MATERIAL FOR THE TASK Start Marker

-- ==== Sys2Proof/Proofs/Starts.lean ====
section
/-! The start of every block at a reset (R20, R34, R55, R78, R101, R121, R138, R151, R166, R176): each block as the reset
tables list it. -/

namespace Sys2Proof.Machine

set_option Elab.async false -- one declaration after another: the check bounds the threads waiting on one another

variable {s t : State}

/-! ### The settings loaded -/

theorem Store.load_live (x : Store) : x.load.live =
    let ok := fun (k : StoreSection) => (x.marks[k.idx.val]).checkOk
    let old := x.stored
    { detectors := if ok .detectors then old.detectors else factorySettings.detectors
      lines := if ok .lines then old.lines else factorySettings.lines
      inputs := if ok .inputs then old.inputs else factorySettings.inputs
      closures := if ok .closures then old.closures else factorySettings.closures
      sectors := if ok .sectors then old.sectors else factorySettings.sectors
      patterns := if ok .patterns then old.patterns else factorySettings.patterns
      general := if ok .general then old.general else factorySettings.general } := by
  have copied {α : Type} (f : Settings → α) (b : Bool) :
      f (if b then x.stored else factorySettings) = if b then f x.stored else f factorySettings := apply_ite f _ _ _
  simp only [Store.load, allSections, List.foldl_cons, List.foldl_nil, Store.loadSection, Settings.copySection, copied]

theorem Store.load_flags (x : Store) (k : StoreSection) : x.load.flags[k.idx.val] =
    { lock := (x.marks[k.idx.val]).checkOk && (x.marks[k.idx.val]).lock, modified := false,
      defaulted := !(x.marks[k.idx.val]).checkOk, writeFailed := false } := by
  simp only [Store.load, allSections, List.foldl_cons, List.foldl_nil, Store.loadSection, Vector.getElem_set]
  cases k <;> rfl

theorem Store.load_marks (x : Store) : x.load.marks = x.marks := rfl

theorem Store.load_write (x : Store) : x.load.write = none := rfl

/-! ### The blocks -/

section
variable (s) (restart : Bool)

theorem State.startBlocks_time : (s.startBlocks restart).uptime = s.uptime ∧ (s.startBlocks restart).tenth = s.tenth :=
  forAll_kept (l := [.lines]) (fun n t => t.startBlind_kept n) _ .clock (by decide)

theorem State.startBlocks_shift : (s.startBlocks restart).shift = .day :=
  forAll_kept (l := [.lines]) (fun n t => t.startBlind_kept n) _ .shift (by decide)

theorem State.startBlocks_dis : (s.startBlocks restart).dis = ⟨[], none, false⟩ :=
  forAll_kept (l := [.lines]) (fun n t => t.startBlind_kept n) _ .disablements (by decide)

theorem State.startBlocks_service : (s.startBlocks restart).service = s.service :=
  forAll_kept (l := [.lines]) (fun n t => t.startBlind_kept n) _ .service (by decide)

theorem State.startBlocks_pending : (s.startBlocks restart).pending = s.pending :=
  forAll_kept (l := [.lines]) (fun n t => t.startBlind_kept n) _ .queue (by decide)

theorem State.startBlocks_freeCount : (s.startBlocks restart).freeCount = s.freeCount :=
  forAll_kept (l := [.lines]) (fun n t => t.startBlind_kept n) _ .freeValues (by decide)

theorem State.startBlocks_causes : (s.startBlocks restart).causes = [] :=
  forAll_kept (l := [.lines]) (fun n t => t.startBlind_kept n) _ .causes (by decide)

theorem State.startBlocks_faults :
    (s.startBlocks restart).faults = FaultTable.empty ∧ (s.startBlocks restart).faultOutput = false :=
  forAll_kept (l := [.lines]) (fun n t => t.startBlind_kept n) _ .faults (by decide)

theorem State.startBlocks_zone (z : ZoneNo) : (s.startBlocks restart).zone z = ⟨.quiet, none⟩ := by
  have zones : (s.startBlocks restart).zones = Vector.replicate 16 ⟨.quiet, none⟩ :=
    forAll_kept (l := [.lines]) (fun n t => t.startBlind_kept n) _ .zones (by decide)
  simp only [State.zone, zones, Vector.getElem_replicate]

theorem State.startBlocks_sector (n : SectorNo) : (s.startBlocks restart).sector n = resetSector := by
  have sectors : (s.startBlocks restart).sectors = Vector.replicate 6 resetSector :=
    forAll_kept (l := [.lines]) (fun n t => t.startBlind_kept n) _ .sectors (by decide)
  simp only [State.sector, sectors, Vector.getElem_replicate]

theorem State.startBlocks_meter (n : LineNo) : (s.startBlocks restart).meter n = Meter.fresh s.uptime := by
  have meters : (s.startBlocks restart).meters = Vector.replicate 8 (Meter.fresh s.uptime) :=
    forAll_kept (l := [.lines]) (fun n t => t.startBlind_kept n) _ .meters (by decide)
  simp only [State.meter, meters, Vector.getElem_replicate]

theorem State.startBlocks_station (n : LineNo) :
    (s.startBlocks restart).station n = { resetStation with wconf := (s.station n).wconf } := by
  have stations : (s.startBlocks restart).stations = tabulate fun n => { resetStation with wconf := (s.station n).wconf } :=
    forAll_kept (l := [.lines]) (fun n t => t.startBlind_kept n) _ .stations (by decide)
  rw [State.station, stations, getElem_tabulate]

theorem State.startBlocks_det (d : DetNo) : (s.startBlocks restart).det d =
    Detector.fresh (s.det d).lit ((s.startBlocks restart).detCfg d).supervision s.uptime := by
  have detectors : (s.startBlocks restart).detectors = tabulate fun d =>
      Detector.fresh (s.det d).lit (s.store.load.live.detectors[d.val]).supervision s.uptime :=
    forAll_kept (l := [.lines]) (fun n t => t.startBlind_kept n) _ .detectors (by decide)
  rw [State.det, detectors, getElem_tabulate, State.detCfg, State.startBlocks_store]
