theorem State.tested_holds {c : ClosureNo} (shut : (s.closure c).state = .shut) :
    (s.tested source).holds (.closure c) .openedWhileShut = decide ((s.closure c).position = .opened) := by
  have test (v : State) (d : ClosureNo) : (v.testShut d).closure c = v.closure c := by
    unfold State.testShut
    split <;> simp
  have pass (v : State) (d : ClosureNo) (other : d ≠ c) :
      (v.testShut d).holds (.closure c) .openedWhileShut = v.holds (.closure c) .openedWhileShut := by
    unfold State.testShut
    split
    · rw [State.raiseFault_holds (o := .closure d) trivial]
      simp [Ne.symm other]
    · rfl
  refine forAll_once (i := c)
    (Before := fun v => v.closure c = s.blank.closure c ∧ v.holds (.closure c) .openedWhileShut = false)
    (After := fun v => v.holds (.closure c) .openedWhileShut = decide ((s.closure c).position = .opened))
    (fun v hv => ?_) (fun d v other hv => ⟨(test v d).trans hv.1, (pass v d other).trans hv.2⟩)
    (fun d v other hv => (pass v d other).trans hv) ⟨s.loaded_closure source c, ?_⟩
  · unfold State.testShut
    rw [hv.1, s.blank_shut shut]
    by_cases opened : (s.closure c).position = .opened
    · rw [if_pos ⟨shut, opened⟩, State.raiseFault_holds (o := .closure c) trivial]
      simp [opened]
    · rw [if_neg fun both => opened both.2, hv.2]
      simp [opened]
  · rw [State.holds, s.loaded_faults source (by simp)]
    simp [hasFault]

theorem State.reenter_puts (v : State) (n : LineNo) : Path [.log, .reentry, .sector] v (s.reenter n v) := by
  unfold State.reenter State.raiseLineCause
  split
  · split
    · exact .refl _ v
    · exact v.putLineCause_path n _ _
  · exact .refl _ v

/-- What follows the closures' test raises and clears no fault of a closure but STUCK. -/
theorem State.restart_after_test : Path (.reentry :: zoneKinds) (s.tested source) (s.restart source) := by
  rw [State.restart_eq]
  exact Path.trans ((Path.all (fun n v => s.reenter_puts v n) (s.tested source)).mono (by decide))
    ((Path.all (fun z v => v.deriveZone_path z) (s.reentered source)).mono (by decide))

theorem State.restart_holds (c : ClosureNo) :
    (s.restart source).holds (.closure c) .openedWhileShut = (s.tested source).holds (.closure c) .openedWhileShut := by
  have free (k : ChangeKind) (mem : k ∈ ChangeKind.reentry :: zoneKinds) :
      k.mayPut (.closure c) .openedWhileShut = false := by
    fin_cases mem <;> rfl
  refine (s.restart_after_test source).keeps
    (P := fun v => v.holds (.closure c) .openedWhileShut = (s.tested source).holds (.closure c) .openedWhileShut)
    (fun k mem v w change hv => ?_) rfl
  rw [change.holds_kept (free k mem), hv]

/-! ### With no cause re-entered -/

variable {s} in
theorem State.reentering.reenter_none {v : State} (h : s.reentering v) {n : LineNo} (none : s.reentry s.blank n = none) :
    s.reenter n v = v := by
  rw [State.reenter_eq (h.stopped n)]
  rw [State.reentry, ← h.lineCfg n] at none
  split
  · next stopped found zone =>
    simp only [stopped, found, zone] at none
    cases none
  · rfl

/-- Without a cause re-entered, a restart ends with the tests of the closures kept SHUT. -/
theorem State.restart_eq_tested (none : (s.restart source).causes = []) : s.restart source = s.tested source := by
  rw [State.restart_causes] at none
  have no (n : LineNo) : s.reentry s.blank n = .none := by
    rw [← s.reentered_causeOf source n, State.causeOf, none]
    rfl
  have same : s.reentered source = s.tested source :=
    forAll_keeps (P := fun v => v = s.tested source)
      (fun n v hv => by rw [hv, (s.tested_reentering source).reenter_none (no n)]) rfl
  rw [State.restart_eq, same]
  refine forAll_keeps (P := fun v => v = s.tested source) (fun z v hv => ?_) rfl
  have quiet := s.reentered_zone source z
  rw [same] at quiet none
  have level : ((s.tested source).zone z).level = levelOfZone (s.tested source).causes z := by
    rw [quiet, none, levelOfZone_nil]
  rw [hv, State.deriveZone, if_pos level]

theorem State.tested_closure (c : ClosureNo) : (s.tested source).closure c = s.blank.closure c := by
  refine forAll_keeps (P := fun v => v.closure c = s.blank.closure c) (fun d v hv => ?_) (s.loaded_closure source c)
  unfold State.testShut
  split
  · rwa [State.raiseFault_closure]
  · exact hv

/-- The test of the closures finds no fault at one that was not SHUT. -/
theorem State.tested_faults {c : ClosureNo} (open_ : (s.closure c).state ≠ .shut) :
    (s.tested source).faults.get (.closure c) = 0 := by
  have state : (s.blank.closure c).state ≠ .shut := by
    rw [State.blank, s.startBlocks_closure_new true c (by simp [open_])]
    dsimp only
    split <;> decide
  refine (forAll_keeps (P := fun v => v.closure c = s.blank.closure c ∧ v.faults.get (.closure c) = 0) (fun d v hv => ?_)
    ⟨s.loaded_closure source c, s.loaded_faults source (by simp)⟩).2
  unfold State.testShut
  split
  · next shut =>
    have other : d ≠ c := by
      rintro rfl
      exact state (hv.1 ▸ shut.1)
    refine ⟨by rw [State.raiseFault_closure, hv.1], ?_⟩
    rw [v.raiseFault_view (view := fun table => table.get (.closure c)) (unmoved_get (by simpa using Ne.symm other))]
    exact hv.2
  · exact hv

MATERIAL FOR THE TASK End Marker

WORK REQUEST. From the entries above, write out only the lines starting at the line that holds "n) _ .zones (by decide)" and ending at the line that holds "n) _ .sectors (by decide)", keeping both and matching them exactly.

RESULT OF THIS TASK.
    forAll_kept (l := [.lines]) (fun n t => t.startBlind_kept n) _ .zones (by decide)
  simp only [State.zone, zones, Vector.getElem_replicate]

theorem State.startBlocks_sector (n : SectorNo) : (s.startBlocks restart).sector n = resetSector := by
  have sectors : (s.startBlocks restart).sectors = Vector.replicate 6 resetSector :=
    forAll_kept (l := [.lines]) (fun n t => t.startBlind_kept n) _ .sectors (by decide)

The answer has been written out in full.